* Work to complete: Take the lines from the beginning of the data below through the line holding "theorem test_ill_formed_memory_channel : Instr.wf" and return exactly those.
[[ Data under study open ]]
-- ==== Sys2Proof/Tests/Slice0.lean ====
section
/-! SUPPORT. Tests: ill-formed commands for each check, states that meet the hypotheses of each statement, and results worked out by hand from the spec. -/
namespace Sys2Proof.Tests
open Sys2Proof Sys2Proof.Machine
set_option Elab.async false

/-! ### WellFormed: one ill-formed command for each check -/

theorem test_ill_formed_die : Instr.wf (.writePacket 2 .ok) = false := by decide
theorem test_ill_formed_core : Instr.wf (.kernelBoundary ⟨0, 144⟩) = false := by decide
theorem test_ill_formed_core_die : Instr.wf (.kernelBoundary ⟨2, 0⟩) = false := by decide
theorem test_ill_formed_thread : Instr.wf (.fenceLocalWake ⟨0, 0, 64, .good⟩) = false := by decide
theorem test_ill_formed_channel : Instr.wf (.dmaDescriptorComplete ⟨0, 0⟩ 4) = false := by decide
theorem test_ill_formed_phys : Instr.wf (.spmMergeRetire 0 160 0 .ok) = false := by decide
theorem test_ill_formed_bank : Instr.wf (.spmMergeRetire 0 0 32 .ok) = false := by decide
theorem test_ill_formed_controller : Instr.wf (.tierMergeRetire 12 .ok) = false ∧ Instr.wf (.tierMergeRetire 24 .ok) = false := by decide
theorem test_ill_formed_link : Instr.wf (.frameTransmit 24) = false := by decide
theorem test_ill_formed_port : Instr.wf (.portDownReportTimer 8) = false := by decide
theorem test_ill_formed_cage : Instr.wf (.cageRemove 12) = false := by decide
theorem test_ill_formed_slot : Instr.wf (.combiningSlotFlush 0 256) = false := by decide
theorem test_ill_formed_memory_channel : Instr.wf (.channelRetrainComplete 12) = false ∧ Instr.wf (.channelRetrainComplete 32) = false := by decide
theorem test_well_formed_last_units : Instr.wf (.spmMergeRetire 1 159 31 .ok) = true ∧ Instr.wf (.channelRetrainComplete 31) = true
    ∧ Instr.wf (.fenceLocalWake ⟨1, 143, 63, .good⟩) = true := by decide
/-- A command that names a unit the module lacks stops with the one fault. -/
theorem test_no_such_unit : exec (.kernelBoundary ⟨0, 144⟩) State.reset = .fault .noSuchUnit := rfl

/-! ### States -/

/-- A core that runs a kernel with thread 0 active at 0 and a word there in its instruction cache; `k` changes the core. -/
def coreAt (w : BitVec 64) (regs : List (Nat × Word) := []) (k : Core → Core := id) : Core :=
  k { threads := [(0, { mode := .active, regs := regs.foldl (fun v e => vset v e.1 e.2) (Vector.replicate 32 0) })]
      phase := .running, icache := [(0, toLE 8 w.toNat ++ List.replicate 56 0)] }

/-- The module with that core as core 0 of die 0. -/
def withCore (k : Core) : State := { State.reset with cores := [(coreKey ⟨0, 0⟩, k)] }
def t0 : ThreadRef := ⟨0, 0, 0, .good⟩
def c0 : CoreRef := ⟨0, 0⟩
/-- s1 from s2, s3. -/
def f123 : Fields := ⟨1, 2, 3, 0, 0⟩

def at_ (w : BitVec 64) (regs : List (Nat × Word) := []) : State := withCore (coreAt w regs)

theorem mergeOk_of_empty {m : Memory} (h : m.spmMerge = []) (h' : m.tierMerge = []) : MergeOk m := by
  constructor <;> intro k es hk <;> simp [h, h', mfind] at hk

theorem pair_of {α β : Type} {x : α × β} {b : β} (h : x.2 = b) : ∃ t, x = (t, b) := ⟨x.1, by rw [← h]⟩

/-! ### Queue, reset -/

theorem test_step_front_witness : ({ State.reset with pending := [.vinOff, .vinOn] } : State).pending = .vinOff :: [.vinOn] := rfl
theorem test_idle_witness : State.reset.pending = [] := rfl
theorem test_clock_witness : vget 0 State.reset.clk.pll 0 = 0 ∧ vget 0 ({ State.reset with clk := { pll := Vector.replicate 2 1 } } : State).clk.pll 0 ≠ 0
    ∧ State.reset.cores = [] := by decide
theorem test_idle_core_witness : Idle {} := ⟨rfl, rfl, rfl, rfl, fun _ h => nomatch h⟩
theorem test_memory_wf_witness : State.reset.mem.wf = true ∧ ∃ t, step State.reset = .next t := ⟨by decide, _, rfl⟩

/-! ### Scalar class, branches, traps -/

theorem test_scalar_witness : ∀ row ∈ scalarRows, MayIssue (at_ (encodeWord 0 row.op f123)) t0 (encodeWord 0 row.op f123) := by
  unfold MayIssue; decide +kernel
theorem test_branch_witness : ∀ row ∈ branchRows, MayIssue (at_ (encodeWord 1 row.op f123)) t0 (encodeWord 1 row.op f123) := by
  unfold MayIssue; decide +kernel
theorem test_call_jr_nop_texit_witness : ∀ e ∈ [(1, 0x08), (1, 0x09), (0, 0x00), (1, 0x10)],
    MayIssue (at_ (encodeWord e.1 e.2 f123)) t0 (encodeWord e.1 e.2 f123) ∧ (readReg (at_ (encodeWord e.1 e.2 f123)) t0 2).toNat % 8 = 0 := by
  unfold MayIssue; decide +kernel
/-- R51, by hand: ADD s1, s2, s3 has CLASS 0, OP 1, D 1, A 2, B 3. -/
theorem test_word_add : encodeWord 0 0x01 f123 = 0x0010886000000000 := by decide
/-- R56: 2^63 - 1 plus 1 wraps to -2^63. -/
theorem test_add_wraps : (match exec (.add t0 f123) (at_ (encodeWord 0 0x01 f123) [(2, 0x7FFFFFFFFFFFFFFF), (3, 1)]) with
    | .next t => readReg t t0 1
    | _ => 0) = 0x8000000000000000 := by decide +kernel
/-- R56: MULH of -1 and 1 is -1, MULHU of the same words is 0. -/
theorem test_mulh_sign : (match exec (.mulh t0 f123) (at_ (encodeWord 0 0x0B f123) [(2, 0xFFFFFFFFFFFFFFFF), (3, 1)]) with
    | .next t => readReg t t0 1
    | _ => 0) = 0xFFFFFFFFFFFFFFFF := by decide +kernel
theorem test_mulhu_zero : (match exec (.mulhu t0 f123) (at_ (encodeWord 0 0x0A f123) [(2, 0xFFFFFFFFFFFFFFFF), (3, 1)]) with
    | .next t => readReg t t0 1
    | _ => 1) = 0 := by decide +kernel
/-- R56: a shift by 64 + 1 shifts by 1. -/
theorem test_sra_amount : (match exec (.sra t0 f123) (at_ (encodeWord 0 0x08 f123) [(2, 0x8000000000000000), (3, 65)]) with
    | .next t => readReg t t0 1
    | _ => 0) = 0xC000000000000000 := by decide +kernel
/-- R57: BLTU compares without sign; the target counts words from the branch. -/
theorem test_bltu_target : (match exec (.bltu t0 ⟨0, 2, 3, 0, 3⟩) (at_ (encodeWord 1 0x05 ⟨0, 2, 3, 0, 3⟩) [(2, 1), (3, 0xFFFFFFFFFFFFFFFF)]) with
    | .next t => (threadOf t t0).pc
    | _ => 0) = 24 := by decide +kernel

/-! ### Traps -/

/-- Every instruction of a thread may meet a line that cannot be trusted. -/
theorem test_bad_line_witness : ∀ row ∈ issueRows, ({ t0 with line := .bad } : ThreadRef).wf = true
    ∧ slotFor (at_ (encodeWord row.cls row.op f123)) { t0 with line := .bad } (encodeWord row.cls row.op f123) = true := by decide +kernel
theorem test_break_illegal_witness : MayIssue (at_ (encodeWord 1 0x11 f123)) t0 (encodeWord 1 0x11 f123)
    ∧ MayIssue (at_ (encodeWord 0 0x1A f123)) t0 (encodeWord 0 0x1A f123) ∧ opListed (wordClass (encodeWord 0 0x1A f123)) (wordOp (encodeWord 0 0x1A f123)) = false := by
  unfold MayIssue; decide +kernel
theorem test_jr_misaligned_witness : MayIssue (at_ (encodeWord 1 0x09 f123) [(2, 4)]) t0 (encodeWord 1 0x09 f123)
    ∧ (readReg (at_ (encodeWord 1 0x09 f123) [(2, 4)]) t0 2).toNat % 8 ≠ 0 := by
  unfold MayIssue; decide +kernel
/-- FL 3: 8 bytes. -/
def f8 : Fields := ⟨1, 2, 3, 3, 0⟩
theorem test_access_align_witness : ∀ op ∈ [0x20, 0x21, 0x22], MayIssue (at_ (encodeWord 0 op f8) [(2, 4)]) t0 (encodeWord 0 op f8)
    ∧ addrOf (at_ (encodeWord 0 op f8) [(2, 4)]) t0 f8 % 8 ≠ 0 := by
  unfold MayIssue; decide +kernel
/-- The last word of the own SPM is reached, and the first one past it is not (R56, R143). -/
theorem test_access_reach_witness : ∀ op ∈ [0x20, 0x21, 0x22], MayIssue (at_ (encodeWord 0 op f8) [(2, 0x0FFFFFFFFFFFFFF8)]) t0 (encodeWord 0 op f8)
    ∧ addrOf (at_ (encodeWord 0 op f8) [(2, 0x0FFFFFFFFFFFFFF8)]) t0 f8 % 8 = 0
    ∧ scalarReach (addrOf (at_ (encodeWord 0 op f8) [(2, 0x0FFFFFFFFFFFFFF8)]) t0 f8) 8 = false := by
  unfold MayIssue; decide +kernel
theorem test_atomic_trap_witness : ∀ row ∈ atomicRows, MayIssue (at_ (encodeWord 5 row.op ⟨1, 2, 3, 1, 0⟩) [(2, 4)]) t0 (encodeWord 5 row.op ⟨1, 2, 3, 1, 0⟩)
    ∧ (readReg (at_ (encodeWord 5 row.op ⟨1, 2, 3, 1, 0⟩) [(2, 4)]) t0 2).toNat % 8 ≠ 0
    ∧ MayIssue (at_ (encodeWord 5 row.op ⟨1, 2, 3, 1, 0⟩) [(2, 0x0FFFFFFFFFFFFFF8)]) t0 (encodeWord 5 row.op ⟨1, 2, 3, 1, 0⟩)
    ∧ atomicReach (readReg (at_ (encodeWord 5 row.op ⟨1, 2, 3, 1, 0⟩) [(2, 0x0FFFFFFFFFFFFFF8)]) t0 2).toNat 8 = false := by
  unfold MayIssue; decide +kernel
theorem test_trap_witness : (getCore State.reset c0).phase ≠ .stopped := by decide
/-- R67: the cause stands in bits [127:120], the thread in [119:114], the pc in [47:0]. -/
theorem test_brk_record : (match exec (.brk t0 f123) (at_ (encodeWord 1 0x11 f123)) with
    | .next t => (getCore t c0).trap
    | _ => 0) = 0x08000000000000000000000000000000 := by decide +kernel

/-! ### Accesses -/

theorem test_load_witness : ∀ op ∈ [0x20, 0x21], MayIssue (at_ (encodeWord 0 op f8) [(2, 0x0000011FFFFFFFF8)]) t0 (encodeWord 0 op f8)
    ∧ addrOf (at_ (encodeWord 0 op f8) [(2, 0x0000011FFFFFFFF8)]) t0 f8 % 8 = 0
    ∧ scalarReach (addrOf (at_ (encodeWord 0 op f8) [(2, 0x0000011FFFFFFFF8)]) t0 f8) 8 = true := by
  unfold MayIssue; decide +kernel
theorem test_atomic_witness : ∀ row ∈ atomicRows, MayIssue (at_ (encodeWord 5 row.op f123) [(2, 0x100)]) t0 (encodeWord 5 row.op f123)
    ∧ (readReg (at_ (encodeWord 5 row.op f123) [(2, 0x100)]) t0 2).toNat % 4 = 0
    ∧ atomicReach (readReg (at_ (encodeWord 5 row.op f123) [(2, 0x100)]) t0 2).toNat 4 = true := by
  unfold MayIssue; decide +kernel
/-- A core with one uncached load out, its thread waiting. -/
def loading : State := { withCore (coreAt 0 [] (fun k => { k with requests := [⟨0, 0, 5, 0x1000, .load 8 false true, 0, 0, 0, some 0x1000, none, none⟩] })) with clk := { aclk := Vector.replicate 2 1000 } }
theorem test_load_return_witness : ∃ r : MemReq, (getCore loading c0).requests[0]? = some r ∧ (getCore loading c0).phase ≠ .stopped ∧ r.kind = .load 8 false true ∧ r.value = none
    ∧ r.bad = none ∧ r.store = some 0x1000 ∧ placeOf r.addr 8 = .tier1 ∧ Clean loading ∧ inOrder loading c0 0 r = true ∧ returnCycle c0 r ≤ aclkOf loading 0
    ∧ (getThread (getCore loading c0) r.thread).mode ≠ .inactive :=
  ⟨⟨0, 0, 5, 0x1000, .load 8 false true, 0, 0, 0, some 0x1000, none, none⟩, rfl, by decide, rfl, rfl, rfl, rfl, by decide +kernel, rfl, by decide +kernel, by decide +kernel, by decide +kernel⟩
def storing (a : Word) : State := at_ (encodeWord 0 0x22 f8) [(2, a), (3, 0x0123456789ABCDEF)]
theorem test_store_witness : ∀ n ∈ [0x0000011FFFFFFFF8, 0x040000000000, 0x080000000000, 0x0C0000000100], let a := BitVec.ofNat 64 n; MayIssue (storing a) t0 (encodeWord 0 0x22 f8)
    ∧ addrOf (storing a) t0 f8 % 8 = 0 ∧ (getCore (storing a) c0).requests = [] := by
  unfold MayIssue; decide +kernel
theorem test_store_places : placeOf 0x0000011FFFFFFFF8 8 = .tier1 ∧ placeOf 0x040000000000 8 = .tier2 ∧ placeOf 0x080000000000 8 = .spm 0 0 0
    ∧ placeOf 0x0C0000000100 8 = .control 0x100 := by decide +kernel
theorem test_store_clean_witness (a : Word) : Clean (storing a) ∧ MergeOk (storing a).mem := ⟨rfl, mergeOk_of_empty rfl rfl⟩
/-- R9, R56: a store of 8 bytes puts the lowest byte first. -/
theorem test_store_bytes : (match exec (.st t0 f8 .ok) (storing 0x1000) with
    | .next t => readBytes t.mem 0x1000 8
    | _ => []) = [0xEF, 0xCD, 0xAB, 0x89, 0x67, 0x45, 0x23, 0x01] := by decide +kernel
theorem test_parity_miss_witness : parityMiss ⟨[.writeParity 0x1007]⟩ 0x1000 8 = true ∧ parityMiss .ok 0x1000 8 = false
    ∧ parityMiss ⟨[.writeParity (spmAddr 0 0 3)]⟩ (spmAddr 0 0 0) 4 = true ∧ State.reset.intg.lost = [] ∧ State.reset.intg.missed = [] := by decide +kernel
theorem test_landed_witness : MergeOk State.reset.mem ∧ State.reset.mem.bad = [] := ⟨mergeOk_of_empty rfl rfl, rfl⟩
/-- A packet at the window 0 of core 0, with expected epoch `e` there. -/
def packetAt (e : BitVec 16) : State := { withCore {} with noc := [⟨0, 1, 3, 0, 0x080000000000, 0, [1, 2, 3, 4], e, none⟩] }
theorem test_remote_write_witness : ∀ n ∈ [0, 1, 32767, 32768, 65535], let s := packetAt (BitVec.ofNat 16 n)
    s.noc.map (fun p => (nocBehind s 0 p, placeOf p.addr p.data.length, (p.epoch - (vget ⟨0, 0, 0⟩ (getCore s c0).windows 0).a).toNat)) = [(false, .spm 0 0 0, n)] := by
  decide +kernel
theorem test_agrees_witness : Agrees (getCore State.reset c0).epoch ∧ Agrees State.reset.run.commit ∧ (∀ w, w < 8 → Agrees (vget ⟨0, 0, 0⟩ (getCore State.reset c0).windows w)) := by
  unfold Agrees; decide +kernel

/-! ### Special values, sync -/

theorem test_rdspec_witness : ∀ i ∈ [0x00, 0x05, 0x08, 0x0F, 0x14, 0x06, 0x15], let w := encodeWord 0 0x30 ⟨1, 0, 0, 0, BitVec.ofNat 32 i⟩; MayIssue (at_ w) t0 w := by
  unfold MayIssue; decide +kernel
theorem test_rdspec_list : (∀ i ∈ [0x00, 0x05, 0x08, 0x0F, 0x14], i ∈ (specialList State.reset t0).map (fun e => e.1))
    ∧ ∀ i ∈ [0x06, 0x15], i ∉ (specialList State.reset t0).map (fun e => e.1) := by decide +kernel
theorem test_sync_witness : ∀ op ∈ [0x01, 0x03, 0x04], MayIssue (at_ (encodeWord 5 op f123)) t0 (encodeWord 5 op f123) := by unfold MayIssue; decide +kernel
/-- WAITFLAG on the last word of the own SPM. -/
def waiting (imm : BitVec 32) (v : Word) : State := at_ (encodeWord 5 0x02 ⟨1, 2, 3, 0, imm⟩) [(2, 0x2FFFF8), (3, v)]
theorem test_waitflag_witness : ∀ e ∈ [(0, 0), (0, 1), (1, 1)], let imm := BitVec.ofNat 32 e.1; let s := waiting imm (BitVec.ofNat 64 e.2)
    MayIssue s t0 (encodeWord 5 0x02 ⟨1, 2, 3, 0, imm⟩) ∧ (readReg s t0 2).toNat % 8 = 0 ∧ (readReg s t0 2).toNat < Config.spmBytes ∧ ownWord s c0 0x2FFFF8 = 0 := by
  unfold MayIssue; decide +kernel
def asleep (why : Sleep) : State := withCore { threads := [(0, { mode := .sleeping why })], phase := .running }
theorem test_sleepers_witness : ∀ why ∈ [Sleep.fence, .arraySync, .waitflag 0 0 1 0 0, .waitflag 0 1 1 0 0], (threadOf (asleep why) t0).mode = .sleeping why
    ∧ (getCore (asleep why) c0).phase ≠ .stopped ∧ fenceHolds (asleep why) t0 = true ∧ arrayDone (getCore (asleep why) c0).mxa 0 = true
    ∧ ownWord (asleep why) c0 0 = 0 := by decide +kernel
[[ Data under study closed ]]
* Exercise result:
-- ==== Sys2Proof/Tests/Slice0.lean ====
section
/-! SUPPORT. Tests: ill-formed commands for each check, states that meet the hypotheses of each statement, and results worked out by hand from the spec. -/
namespace Sys2Proof.Tests
open Sys2Proof Sys2Proof.Machine
set_option Elab.async false

/-! ### WellFormed: one ill-formed command for each check -/

theorem test_ill_formed_die : Instr.wf (.writePacket 2 .ok) = false := by decide
theorem test_ill_formed_core : Instr.wf (.kernelBoundary ⟨0, 144⟩) = false := by decide
theorem test_ill_formed_core_die : Instr.wf (.kernelBoundary ⟨2, 0⟩) = false := by decide
theorem test_ill_formed_thread : Instr.wf (.fenceLocalWake ⟨0, 0, 64, .good⟩) = false := by decide
theorem test_ill_formed_channel : Instr.wf (.dmaDescriptorComplete ⟨0, 0⟩ 4) = false := by decide
theorem test_ill_formed_phys : Instr.wf (.spmMergeRetire 0 160 0 .ok) = false := by decide
theorem test_ill_formed_bank : Instr.wf (.spmMergeRetire 0 0 32 .ok) = false := by decide
theorem test_ill_formed_controller : Instr.wf (.tierMergeRetire 12 .ok) = false ∧ Instr.wf (.tierMergeRetire 24 .ok) = false := by decide
theorem test_ill_formed_link : Instr.wf (.frameTransmit 24) = false := by decide
theorem test_ill_formed_port : Instr.wf (.portDownReportTimer 8) = false := by decide
theorem test_ill_formed_cage : Instr.wf (.cageRemove 12) = false := by decide
theorem test_ill_formed_slot : Instr.wf (.combiningSlotFlush 0 256) = false := by decide
theorem test_ill_formed_memory_channel : Instr.wf (.channelRetrainComplete 12) = false ∧ Instr.wf (.channelRetrainComplete 32) = false := by decide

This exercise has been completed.